Creates statutory rules for value‑based purchasing in Medicaid — including multiple best‑price points, AMP/ASP reporting changes, an AKS exception, and guidance for inpatient drugs — all with short statutory deadlines.

The Brief

The MVP Act amends title XIX of the Social Security Act to make value‑based purchasing (VBP) arrangements an explicit part of Medicaid drug pricing law. The bill allows manufacturers to report multiple best‑price points for the same dosage/strength when the manufacturer offers the VBP to all States; it changes how average manufacturer price (AMP) and Medicare average sales price (ASP) treat outcome‑based refunds, reimbursements, withholds, and installment payment structures tied to VBP contracts; and it creates an explicit Antikickback Statute safe harbor for manufacturer or third‑party payments to States tied to VBP outcomes.

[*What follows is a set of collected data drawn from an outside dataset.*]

/-! ## Fetch, HALT, NOP, unmatched words -/

/-- Vector F1 (R104). -/
theorem test_halt :
    after (run1 { live with pc := 4 } 0x0000) (fun t => (t.runState, t.opcode, t.pc)) = some (.halted, 0, 4) := by decide

/-- Vector F2 (R105). -/
theorem test_placeholder :
    after (run1 { live with pc := 0x10 } 0x00FB) (fun t => (t.pc, t.opcode, t.runState)) = some (0x12, 0x00FB, .running) := by
  decide

/-- Vectors F3, F4 (R106, R201): the step that fetches an unmatched word records a fault that names the pc and the word; `pc` stays
and `opcode` holds the word. -/
theorem test_unmatched :
    after (run1 { live with pc := 6 } 0x0001) (fun t => (t.faulted, t.pc, t.opcode)) = some (some (.unmatchedOpcode 6 0x0001), 6, 0x0001)
    ∧ after (run1 { live with pc := 6 } 0x8018) (fun t => t.faulted) = some (some (.unmatchedOpcode 6 0x8018)) := by decide

/-- R202: a recorded fault ends the run, no key event clears it, and a load does, keeping the keypad. -/
theorem test_fault_is_sticky_until_load :
    faultOf (stepWith (par 999) { live with faulted := some (.stackUnderflow 0) }) = some (.stackUnderflow 0)
    ∧ after (stepWith (par 999) { live with faulted := some (.stackUnderflow 0), turns := [.event (.keyDown .w)] })
        (fun t => (t.faulted, t.pressed)) = some (some (.stackUnderflow 0), some 0x5)
    ∧ after (stepWith (par 999)
        { live with faulted := some (.stackUnderflow 0), pressed := some 0x5, turns := [.event (.load [0x60, 0x05]), .event .run] })
        (fun t => (t.faulted, t.pressed, t.runState, t.turns, fetchWord t))
      = some (none, some 0x5, .notRunning, [.event .run], 0x6005) := by decide +kernel

/-- Vector F5 (R57, R102): at pc = 4095 the low byte is out of range and reads 0, with the font in place. -/
theorem test_fetch_at_the_last_byte :
    fetchWord { live with pc := 0xFFF } = 0x8000
    ∧ after (stepWith (par 999) { live with pc := 0xFFF }) (fun t => t.pc) = some 0x1001 := by decide

/-! ## Control transfer (vectors C1 to C20) -/

theorem test_jp : after (exec (.jp 0x208) { live with pc := 0x10 }) (fun t => t.pc) = some 0x008 := by decide

/-- C3: an address field below 0x200. -/
theorem test_jp_below_the_origin : after (exec (.jp 0x1FF) { live with pc := 0x10 }) (fun t => t.pc) = some 0xFFFF := by decide

/-- C4. -/
theorem test_call :
    after (exec (.call 0x20E) { live with pc := 6 }) (fun t => (t.stack[0], t.sp, t.pc)) = some (0x0008, 1, 0x00E) := by decide

/-- C5, C6: the 16th call is legal, the 17th is a fault. -/
theorem test_call_depth :
    after (exec (.call 0x300) { live with pc := 0x20, sp := 15 }) (fun t => (t.stack[15], t.sp, t.pc))
      = some (0x0022, 16, 0x100)
    ∧ faultOf (exec (.call 0x222) { live with pc := 0x20, sp := 16 }) = some (.stackOverflow 0x20) := by decide

/-- C7. -/
theorem test_ret :
    after (exec .ret { live with sp := 1, stack := live.stack.set 0 0x0008 }) (fun t => (t.pc, t.sp, t.stack[0]))
      = some (0x0008, 0, 0x0008) := by decide

/-- C8. -/
theorem test_ret_empty :
    faultOf (exec .ret live) = some (.stackUnderflow 0)
    ∧ after (run1 live 0x00EE) (fun t => (t.faulted, t.runState)) = some (some (.stackUnderflow 0), .running) := by decide

/-- C9. -/
theorem test_seImm :
    after (exec (.seImm 0x3 0x2A) { regs [(0x3, 0x2A)] with pc := 0x10 }) (fun t => t.pc) = some 0x14
    ∧ after (exec (.seImm 0x3 0x2A) { regs [(0x3, 0x2B)] with pc := 0x10 }) (fun t => t.pc) = some 0x12 := by decide

/-- C11. -/
theorem test_sneImm :
    after (exec (.sneImm 0x3 0x2A) { regs [(0x3, 0x2A)] with pc := 0x10 }) (fun t => t.pc) = some 0x12
    ∧ after (exec (.sneImm 0x3 0x2A) { live with pc := 0x10 }) (fun t => t.pc) = some 0x14 := by decide

/-- C12, C13. -/
theorem test_seReg :
    after (run1 { regs [(0x1, 7), (0x2, 7)] with pc := 0x10 } 0x5121) (fun t => t.pc) = some 0x14
    ∧ after (run1 { regs [(0x1, 7), (0x2, 8)] with pc := 0x10 } 0x5120) (fun t => t.pc) = some 0x12 := by decide
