-- ==== Sys2Proof/Machine/Cycle.lean ====
section
/-! DEFINITION. One clock cycle (spec 40_timer_gpio R110), and how a word is placed in front of the next one. -/

namespace Sys2Proof.Machine

open Sys2Proof

/-- One cycle (R110): RESET alone if `rst = 1`; else TICK, with at most one event operation in it, and then the command on
the state TICK leaves. The response ports show only this cycle's response (R38). -/
def runCycle (s : State) : Result :=
  let t := s.clearResponse
  let i := decodeCyc t.fetchWord
  andThen (if i = .reset then exec .reset t else andThen (exec (.tick t.lineIn) t) (exec i)) fun u => .next u.endCycle

/-- Put `x` in the place of the next cycle's input. -/
def State.present (x : CycleInput) (s : State) : State := { s with inputs := x :: s.inputs.tail }

/-- A BitCounter value with the given `g` and `z` (R75): the present one if it has them, else 40, 0 or 39. -/
def bitcntFor (g z : Bool) (n : BitCount) : BitCount :=
  if decide (ackLimit ≤ n.toNat) = g && decide (n = 0#6) = z then n
  else if g then 40#6 else if z then 0#6 else 39#6

/-- The state in which the next TICK raises the event of the dispatch word `e`, with PulseWidth `pw` for a capture event:
the registers the word is formed from (R75), the counter, its run state, the event's enable, and the line (R106, R107). -/
def placeEvent (e : BitVec 5) (pw : Word) (s : State) : State :=
  let edge := if e.getLsbD 2 then Edge.rising else Edge.falling
  let t := { s with run := true, capEn := e.getLsbD 3, edge := edge, bitcnt := bitcntFor (e.getLsbD 1) (e.getLsbD 0) s.bitcnt }
  if e.getLsbD 4 then
    { t with counter := pw, linePrev := !edge.bit }.present ⟨false, 0b000#3, .level edge.bit⟩
  else
    { t with counter := cmax, ovfEn := true }.present ⟨false, 0b000#3, .level s.linePrev⟩

/-- The state in which the next cycle runs the word `w`: a CYC word is that cycle's input, with the line level kept so that
its TICK sees no edge; an EVT word needs the state that raises its event. A word that decodes to nothing changes nothing
(log 7). -/
def placeWord (nbits w : Nat) (s : State) : State :=
  match opWordOfNat nbits w with
  | .ok (.cyc c) => s.present ⟨c.getLsbD 3, c.extractLsb' 0 3, .level s.linePrev⟩
  | .ok (.evt e pw) =>
    match decodeEventOp e with
    | .ok _ => placeEvent e pw s
    | .error _ => s
  | .error _ => s

end Sys2Proof.Machine
end

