-- ==== Sys2Proof/Machine/Script.lean ====
section
/-! DEFINITION. The stimulus notation of spec 30_encoding R86 to R89: statements of a cycle, of the environment and of an
event, and the pseudo-statements' expansions. It is "a way of writing stimulus, not part of the block". -/

namespace Sys2Proof.Machine

open Sys2Proof

/-- `n` cycles of the block. -/
def cycles : Nat → State → Result
  | 0, s => .next s
  | n + 1, s => andThen (step s) (cycles n)

namespace Script

/-! ### Cycle level -/

/-- The cycle-level statements (R86). -/
inductive CycleStmt where
  | reset
  | nop
  | init
  | triggerRead
  | getResult
  | getRawData
  | wait (n : Nat)
deriving DecidableEq, Repr

/-- The CYC words a statement presents, one a cycle (R86). RESET's `cmd` is `000` here. -/
def CycleStmt.words : CycleStmt → List (BitVec 4)
  | .reset => [0b1000#4]
  | .nop => [0b0000#4]
  | .init => [0b0001#4]
  | .triggerRead => [0b0010#4]
  | .getResult => [0b0011#4]
  | .getRawData => [0b0100#4]
  | .wait n => List.replicate n 0b0000#4

/-- The environment statements (R87): the sensor leaves the line released, or pulls it low, for `n` cycles. -/
inductive EnvStmt where
  | high (n : Nat)
  | low (n : Nat)
deriving DecidableEq, Repr

/-- Whether the sensor pulls the line low, cycle by cycle (R87). -/
def EnvStmt.pulls : EnvStmt → List Bool
  | .high n => List.replicate n false
  | .low n => List.replicate n true

/-- `bit0` and `bit1` (R89). -/
def envBit (b : Bool) : List EnvStmt := [.low 800, .high (if b then 1120 else 448)]

/-- `byte b`: most significant bit first (R89). -/
def envByte (b : Byte) : List EnvStmt :=
  envBit (b.getLsbD 7) ++ envBit (b.getLsbD 6) ++ envBit (b.getLsbD 5) ++ envBit (b.getLsbD 4)
    ++ envBit (b.getLsbD 3) ++ envBit (b.getLsbD 2) ++ envBit (b.getLsbD 1) ++ envBit (b.getLsbD 0)

/-- `frame b1 b2 b3 b4 b5` at cycle level (R89). -/
def envFrame (b1 b2 b3 b4 b5 : Byte) : List EnvStmt :=
  [.high 480, .low 1280, .high 1280] ++ envByte b1 ++ envByte b2 ++ envByte b3 ++ envByte b4 ++ envByte b5 ++ [.low 800]

/-- The inputs of a run with the sensor's behaviour beginning after `release` cycles; outside it the sensor leaves the line
released (R87). The cycle in which R87 begins it is found by `benchRun`. -/
def schedule (release : Nat) (pulls : List Bool) : List (BitVec 4) → List CycleInput
  | [] => []
  | w :: rest =>
    match release with
    | n + 1 => ⟨w.getLsbD 3, w.extractLsb' 0 3, .sensor false⟩ :: schedule n pulls rest
    | 0 => ⟨w.getLsbD 3, w.extractLsb' 0 3, .sensor (pulls.headD false)⟩ :: schedule 0 pulls.tail rest

/-- How far the sensor is (R87): not begun, or at the given rest of its behaviour. -/
inductive Sensor where
  | waiting
  | playing (pulls : List Bool)
deriving DecidableEq, Repr

/-- Whether the sensor pulls the line low in the cycle: "after the last statement the sensor leaves the line released for
ever" (R87). -/
def Sensor.pull : Sensor → Bool
  | .waiting => false
  | .playing pulls => pulls.headD false

/-- The sensor after a cycle. It begins once, in the cycle after the one that ended the start pulse (R87; log 17). -/
def Sensor.advance (behaviour : List Bool) (pulseEnded : Bool) : Sensor → Sensor
  | .waiting => if pulseEnded then .playing behaviour else .waiting
  | .playing pulls => .playing pulls.tail

/-- The cycle from `s` to `t` ran OVF_START_END (the overflow event with `CAP_EN = 0`, R107, R130), and the line is released
at its end, so that the next cycle is "the first cycle at whose start `DRIVE = 0` after the start pulse" (R87). -/
def startPulseEnded (rst : Bool) (s t : State) : Bool :=
  !rst && s.run && s.ovfEn && !s.capEn && decide (s.counter = cmax) && !t.drive

/-- The block with the sensor on its line. -/
structure Bench where
  sensor : Sensor
  state : State
deriving DecidableEq, Repr

/-- One cycle of the bench: the host presents a CYC word and the sensor drives the wired line (R86, R87, R109). -/
def benchCycle (behaviour : List Bool) (w : BitVec 4) (b : Bench) : Option Bench :=
  (nextOf (step (b.state.present ⟨w.getLsbD 3, w.extractLsb' 0 3, .sensor b.sensor.pull⟩))).map fun t =>
    ⟨b.sensor.advance behaviour (startPulseEnded (w.getLsbD 3) b.state t), t⟩

/-- A CYC word a cycle. -/
def benchRun (behaviour : List Bool) : List (BitVec 4) → Bench → Option Bench
  | [], b => some b
  | w :: rest, b => (benchCycle behaviour w b).bind (benchRun behaviour rest)

/-- `POLL` on the bench (R89), at most `fuel` times. -/
def benchPoll (behaviour : List Bool) : Nat → Bench → Option Bench
  | 0, b => some b
  | fuel + 1, b => (benchCycle behaviour 0b0011#4 b).bind fun c =>
      if c.state.resp = some (.result .ongoing) then benchPoll behaviour fuel c else some c

/-- A cycle-level script: the host's statements (R86) and the environment's (R87), from a state. -/
def cycleScript (host : List CycleStmt) (env : List EnvStmt) (s : State) : Option Bench :=
  benchRun (env.flatMap EnvStmt.pulls) (host.flatMap CycleStmt.words) ⟨.waiting, s⟩

/-- `POLL` (R89), at most `fuel` times: GET_RESULT in consecutive cycles until the response is not `ongoing`. -/
def poll : Nat → State → Result
  | 0, s => .next s
  | fuel + 1, s =>
    andThen (step (s.present ⟨false, 0b011#3, s.input.line⟩)) fun t =>
      if t.resp = some (.result .ongoing) then poll fuel t else .next t

/-! ### Event level -/

/-- The event-level statements (R88). -/
inductive EventStmt where
  /-- A command's name applies the command with no TICK. -/
  | command (cmd : BitVec 3)
  /-- `OVF` applies `OverflowEvent()`. -/
  | ovf
  /-- `CAP pw` applies `CaptureEvent(pw)`. -/
  | cap (pw : Word)
  /-- `CAP pw` written where `EDGE = 0`. -/
  | fall (pw : Word)
  /-- `CAP pw` written where `EDGE = 1`. -/
  | rise (pw : Word)
deriving DecidableEq, Repr

/-- `COUNTER <- 0; CaptureEvent(pw)` (R88, R106, R113). With `CAP_EN = 0` the handler's body does not say whether it runs (R145)
and R77 leaves the arm to the model: DESIGN CHOICE (log 16), `COUNTER` is cleared, the timeout sentinel too, and nothing else
changes. -/
def applyCapture (pw : Word) (s : State) : Result := raiseEvent .capture pw (s.loadCounter 0#16)

/-- `COUNTER <- 0; OverflowEvent()` (R88, R107, R113). -/
def applyOverflow (s : State) : Result := raiseEvent .overflow 0#16 (s.loadCounter 0#16)

/-- One statement. `FALL` and `RISE` are "a check on the script": with the other edge selected the script is wrong and has
no next state. -/
def EventStmt.apply (e : EventStmt) (s : State) : Option State :=
  match e with
  | .command cmd => nextOf (exec (decodeCommand cmd) s)
  | .ovf => nextOf (applyOverflow s)
  | .cap pw => nextOf (applyCapture pw s)
  | .fall pw => if s.edge = .falling then nextOf (applyCapture pw s) else none
  | .rise pw => if s.edge = .rising then nextOf (applyCapture pw s) else none

/-- A script, one statement after another. -/
def apply : List EventStmt → State → Option State
  | [], s => some s
  | e :: rest, s => (e.apply s).bind (apply rest)

/-- `BIT0` and `BIT1` (R89). -/
def bitEvents (b : Bool) : List EventStmt := [.rise 799#16, .fall (if b then 1119#16 else 447#16)]

/-- `BYTE b`: for `k = 7` down to 0 (R89). -/
def byteEvents (b : Byte) : List EventStmt :=
  bitEvents (b.getLsbD 7) ++ bitEvents (b.getLsbD 6) ++ bitEvents (b.getLsbD 5) ++ bitEvents (b.getLsbD 4)
    ++ bitEvents (b.getLsbD 3) ++ bitEvents (b.getLsbD 2) ++ bitEvents (b.getLsbD 1) ++ bitEvents (b.getLsbD 0)

/-- `ACKSEQ` (R89). -/
def ackEvents : List EventStmt := [.fall 480#16, .rise 1279#16, .fall 1279#16]

/-- `FRAME b1 b2 b3 b4 b5` at event level (R89). -/
def frameEvents (b1 b2 b3 b4 b5 : Byte) : List EventStmt :=
  ackEvents ++ byteEvents b1 ++ byteEvents b2 ++ byteEvents b3 ++ byteEvents b4 ++ byteEvents b5

/-- The low and high periods of payload bits, as the PulseWidths that end them: for each bit a rising and a falling event. -/
def pulseEvents : List (Word × Word) → List EventStmt
  | [] => []
  | (low, high) :: rest => .rise low :: .fall high :: pulseEvents rest

/-- The temperature field of a reading: `m = t` if `t >= 0`, else `m = 0x8000 | (-t)` (R169). -/
def encodeTemperature (t : Half) : Half := if t.getLsbD 15 then 0x8000#16 ||| -t else t

/-- The frame of a reading (R169). -/
def readingFrame (h t : Half) : List EventStmt :=
  let m := encodeTemperature t
  let b1 : Byte := h.extractLsb' 8 8
  let b2 : Byte := h.extractLsb' 0 8
  let b3 : Byte := m.extractLsb' 8 8
  let b4 : Byte := m.extractLsb' 0 8
  frameEvents b1 b2 b3 b4 (b1 + b2 + b3 + b4)

end Script

end Sys2Proof.Machine
end

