-- ==== Sys2Proof/Laws/PerInstr.lean ====
section
/-! SUPPORT. The family `OpcodeRow`: the word an instruction encodes to fits its row of the opcode table. -/

namespace Sys2Proof.Laws.OpcodeRow

open Sys2Proof

/-- The word `i` encodes to, if it has one, has the fixed bits of `i`'s row. -/
def Statement (i : Instr) : Prop := ∀ w, encode i = some w → i.row.fits w = true

/-- An instruction whose word is `w` and fits satisfies the statement. -/
theorem of_word {i : Instr} {w : OpWord} (h : encode i = some w) (hf : i.row.fits w = true) : Statement i := by
  intro w' h'
  rw [h] at h'
  cases h'
  exact hf

theorem reset : Statement .reset := of_word rfl rfl
theorem tick (lineIn : Bool) : Statement (.tick lineIn) := fun _ h => nomatch h
theorem nop : Statement .nop := of_word rfl rfl
theorem init : Statement .init := of_word rfl rfl
theorem triggerRead : Statement .triggerRead := of_word rfl rfl
theorem getResult : Statement .getResult := of_word rfl rfl
theorem getRawData : Statement .getRawData := of_word rfl rfl
theorem reserved5 : Statement .reserved5 := of_word rfl rfl
theorem reserved6 : Statement .reserved6 := of_word rfl rfl
theorem reserved7 : Statement .reserved7 := of_word rfl rfl
theorem ovfStartEnd : Statement .ovfStartEnd := of_word rfl rfl
theorem ovfTimeout : Statement .ovfTimeout := of_word rfl rfl
theorem capRise (pw : Word) : Statement (.capRise pw) := of_word rfl (by simp [Instr.row, OpcodeRow.fits])
theorem capFallAck (pw : Word) : Statement (.capFallAck pw) := of_word rfl (by simp [Instr.row, OpcodeRow.fits])
theorem capFallBit (pw : Word) : Statement (.capFallBit pw) := of_word rfl (by simp [Instr.row, OpcodeRow.fits])
theorem capFallLast (pw : Word) : Statement (.capFallLast pw) := of_word rfl (by simp [Instr.row, OpcodeRow.fits])

end Sys2Proof.Laws.OpcodeRow
end

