/-- Everything a command can leave, by its code (R73, R74). -/
theorem exec_decodeCommand_cases {c : BitVec 3} {s t : State} (h : exec (decodeCommand c) s = .next t) :
    (c = 0b001#3 ∧ t = { s with ovfEn := false, capEn := false, run := false, drive := false, phase := .idle }) ∨
    (c = 0b010#3 ∧ t = { s with
      bitcnt := bitcntStart, buf := Memory.zeroed, ovfEn := true, capEn := false, drive := true,
      counter := preload s.cfg, run := true, phase := .driving }) ∨
    (c = 0b011#3 ∧ t = { s with tempOut := t.tempOut, rhOut := t.rhOut, resp := some (.result (resultCode s)) } ∧
      (resultCode s ≠ .ok → t.tempOut = s.tempOut ∧ t.rhOut = s.rhOut)) ∨
    (c = 0b100#3 ∧ t = { s with resp := some (.raw (payloadWord s.buf) s.bitcnt) }) ∨
    (c ≠ 0b001#3 ∧ c ≠ 0b010#3 ∧ c ≠ 0b011#3 ∧ c ≠ 0b100#3 ∧ t = s) := by
  by_cases c1 : c = 0b001#3
  · subst c1; cases h; exact .inl ⟨rfl, rfl⟩
  by_cases c2 : c = 0b010#3
  · subst c2; cases h; exact .inr (.inl ⟨rfl, rfl⟩)
  by_cases c3 : c = 0b011#3
  · subst c3; exact .inr (.inr (.inl ⟨rfl, exec_getResult_eq_next h⟩))
  by_cases c4 : c = 0b100#3
  · subst c4; cases h; exact .inr (.inr (.inr (.inl ⟨rfl, rfl⟩)))
  · have nothing : exec (decodeCommand c) s = .next s := by
      unfold decodeCommand
      rw [if_neg c1, if_neg c2, if_neg c3, if_neg c4]
      split_ifs <;> rfl
    exact .inr (.inr (.inr (.inr ⟨c1, c2, c3, c4, Host.Outcome.next.inj (h.symm.trans nothing)⟩)))

/-! ### The cycle -/

/-- Everything a cycle can do (R110): RESET alone, or TICK and then the command. -/
theorem step_cases {s t : State} (h : step s = .next t) :
    (s.input.rst = true ∧ ∃ u, exec .reset s.clearResponse = .next u ∧ t = u.endCycle) ∨
    (s.input.rst = false ∧ ∃ u v, exec (.tick s.lineIn) s.clearResponse = .next u ∧
      exec (decodeCommand s.input.cmd) u = .next v ∧ t = v.endCycle) := by
  rw [step_eq] at h
  cases hrst : s.input.rst with
  | true =>
    rw [runCycle_reset s hrst] at h
    obtain ⟨u, hu, ht⟩ := andThen_eq_next.mp h
    exact .inl ⟨rfl, u, hu, (Host.Outcome.next.inj ht).symm⟩
  | false =>
    rw [runCycle_command s hrst] at h
    obtain ⟨v, hv, ht⟩ := andThen_eq_next.mp h
    obtain ⟨u, hu, hv⟩ := andThen_eq_next.mp hv
    exact .inr ⟨rfl, u, v, hu, hv, (Host.Outcome.next.inj ht).symm⟩

/-- A cycle with `rst = 0`, from its two parts. -/
theorem step_of_command {s u v : State} (rst : s.input.rst = false) (tick : exec (.tick s.lineIn) s.clearResponse = .next u)
    (command : exec (decodeCommand s.input.cmd) u = .next v) : step s = .next v.endCycle := by
  rw [step_eq, runCycle_command s rst, tick, andThen_next, command, andThen_next]

/-- R201: every cycle completes. -/
theorem step_completes (s : State) : ∃ t, step s = .next t := by
  cases hrst : s.input.rst with
  | true => exact ⟨_, runCycle_reset s hrst⟩
  | false =>
    obtain ⟨u, hu⟩ := exec_tick_completes s.lineIn s.clearResponse
    obtain ⟨v, hv⟩ := exec_decodeCommand_completes s.input.cmd u
    exact ⟨_, step_of_command hrst hu hv⟩

/-! ### What every operation of a cycle keeps -/

/-- The handler writes the decoder data and the control registers, and nothing else. -/
theorem captureHandler_frame (pw : Word) (s : State) :
    (captureHandler pw s).counter = s.counter ∧ (captureHandler pw s).drive = s.drive ∧
    (captureHandler pw s).linePrev = s.linePrev ∧ (captureHandler pw s).tempOut = s.tempOut ∧
    (captureHandler pw s).rhOut = s.rhOut ∧ (captureHandler pw s).cfg = s.cfg ∧
    (captureHandler pw s).inputs = s.inputs ∧ (captureHandler pw s).resp = s.resp := by
  rcases captureHandler_cases pw s with ⟨-, h⟩ | ⟨-, -, h⟩ | ⟨-, -, -, h⟩ | ⟨-, -, h⟩ <;> rw [h] <;> simp

/-- R220, R104: TICK writes no reading, no response, no parameter and no input, and `LINE_PREV` takes the level. -/
theorem exec_tick_frame {l : Bool} {s t : State} (h : exec (.tick l) s = .next t) :
    t.tempOut = s.tempOut ∧ t.rhOut = s.rhOut ∧ t.cfg = s.cfg ∧ t.inputs = s.inputs ∧ t.resp = s.resp ∧ t.linePrev = l := by
  rcases exec_tick_cases h with ⟨-, rfl⟩ | ⟨-, -, -, rfl⟩ | ⟨-, -, -, -, rfl⟩ | ⟨-, -, -, -, -, rfl⟩ | ⟨-, -, -, -, rfl⟩ |
    ⟨-, -, -, rfl⟩
  case inr.inl =>
    obtain ⟨-, -, line, temp, rh, cfg, inputs, resp⟩ :=
      captureHandler_frame s.counter { s with linePrev := l, counter := 0#16 }
    exact ⟨temp, rh, cfg, inputs, resp, line⟩
  all_goals exact ⟨rfl, rfl, rfl, rfl, rfl, rfl⟩

/-- No command writes a parameter, an input or `LINE_PREV`. -/
theorem exec_decodeCommand_frame {c : BitVec 3} {s t : State} (h : exec (decodeCommand c) s = .next t) :
    t.cfg = s.cfg ∧ t.inputs = s.inputs ∧ t.linePrev = s.linePrev := by
  rcases exec_decodeCommand_cases h with ⟨-, rfl⟩ | ⟨-, rfl⟩ | ⟨-, ht, -⟩ | ⟨-, rfl⟩ | ⟨-, -, -, -, rfl⟩
  case inr.inr.inl =>
    rw [ht]
    exact ⟨rfl, rfl, rfl⟩
  all_goals exact ⟨rfl, rfl, rfl⟩

/-- A cycle writes no parameter and uses up one input. -/
theorem step_frame {s t : State} (h : step s = .next t) : t.cfg = s.cfg ∧ t.inputs = s.inputs.tail := by
  rcases step_cases h with ⟨-, u, hu, rfl⟩ | ⟨-, u, v, hu, hv, rfl⟩
  · cases hu
    exact ⟨rfl, rfl⟩
  · obtain ⟨-, -, hcfg, hinputs, -⟩ := exec_tick_frame hu
    obtain ⟨vcfg, vinputs, -⟩ := exec_decodeCommand_frame hv
    exact ⟨vcfg.trans hcfg, by rw [endCycle_inputs, vinputs, hinputs, clearResponse_inputs]⟩

end Sys2Proof.Machine

open Sys2Proof Sys2Proof.Machine

/-- Settles O5: a cycle, a command, RESET, a TICK and an event each answer a next state, whatever the state. A capture event
with `CAP_EN = 0` answers the state it is raised on, which is the model's choice (log 12). -/
theorem noCommandAndNoCycleStops : Obligations.NoCommandAndNoCycleStops :=
  ⟨step_completes, fun s c => exec_decodeCommand_completes c s, fun s => ⟨_, exec_reset s⟩,
    fun s l => exec_tick_completes l s, fun k pw s => (raiseEvent_completes k pw s).imp fun _ h => h.1⟩

/-- Settles O6: the frame of TICK, then the frame of the command. -/
theorem stepKeepsTheParametersAndUsesOneInput : Obligations.StepKeepsTheParametersAndUsesOneInput :=
  fun _ _ => step_frame

/-- Settles O12: the event inverts `EDGE`, and no edge is its own inverse. -/
theorem everyCaptureEventInvertsTheEdge : Obligations.EveryCaptureEventInvertsTheEdge := by
  intro s pw armed
  obtain ⟨t, ht, -, inverted⟩ := raiseEvent_capture_counter_edge pw s armed
  have notSelf : s.edge.toggled ≠ s.edge := by cases s.edge <;> decide
  exact ⟨t, ht, inverted, inverted ▸ notSelf⟩

/-- Settles O3: the decoded operation is the one `runCycle` selects by. -/
theorem stepRunsTheDecodedOperation : Obligations.StepRunsTheDecodedOperation := by
  intro s i hdecode _
  cases hdecode
  rw [step_eq]
  refine ⟨fun isReset => ?reset, fun notReset => ?command⟩
  case reset =>
    have word : decodeCyc s.clearResponse.fetchWord = .reset := isReset
    rw [runCycle, word, isReset]
    rfl
  case command =>
    have word : decodeCyc s.clearResponse.fetchWord ≠ .reset := notReset
    rw [runCycle, if_neg word]
    exact andThen_assoc _ _ _
end

section
/-! The machine invariant and the buffer's canonical form are kept by every cycle, and what follows for every run (spec
10_state R34, 20_memory R62). -/

namespace Sys2Proof.Machine

open Sys2Proof

/-! ### Runs -/

/-- A run of `n + 1` cycles is one cycle and a run of `n`. -/
theorem cycles_succ_eq_next {n : Nat} {s t : State} :
    cycles (n + 1) s = .next t ↔ ∃ u, step s = .next u ∧ cycles n u = .next t :=
  andThen_eq_next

The statute imposes tight implementation timelines (multiple 180‑day rulemaking or guidance deadlines for HHS and the HHS Office of Inspector General) and directs the Government Accountability Office to study the effects of VBP arrangements — including on access to high‑cost transformative therapies, Medicaid expenditures, and related programs (340B, Medicaid rebates, and Medicare Part B). For compliance officers and manufacturers, the bill changes how outcome‑contingent remuneration is reported and excluded from key pricing metrics, while giving States tools (and new administration tasks) to negotiate and coordinate VBP agreements — including cross‑State fund transfers for inpatient drugs.

At a Glance

What It Does

The bill amends Medicaid rebate and pricing law to (1) permit manufacturers to establish multiple best‑price points for a single drug under a VBP if the arrangement is offered to all States; (2) exclude certain outcome‑triggered refunds/withholds from AMP calculations and from Medicare ASP in related situations; and (3) add an AKS exception for remuneration to States tied to VBP outcomes. It also requires HHS guidance for inpatient drug VBPs and a GAO study.

Who It Affects

State Medicaid agencies (negotiating and administering VBPs), drug manufacturers (reporting, rebate exposure and contract design), hospitals and inpatient providers (new guidance for drugs provided in inpatient settings), and federal administrators (CMS, OIG) and auditors (GAO) charged with rulemaking and oversight.

Why It Matters

This bill lowers legal and reporting barriers that have discouraged VBP adoption by clarifying how outcome‑based payments interact with AMP, best‑price, and ASP rules and by creating an explicit AKS exception. That changes incentives for bringing outcome‑contingent pricing to Medicaid, with direct implications for access to expensive therapies and for Medicaid and federal program spending.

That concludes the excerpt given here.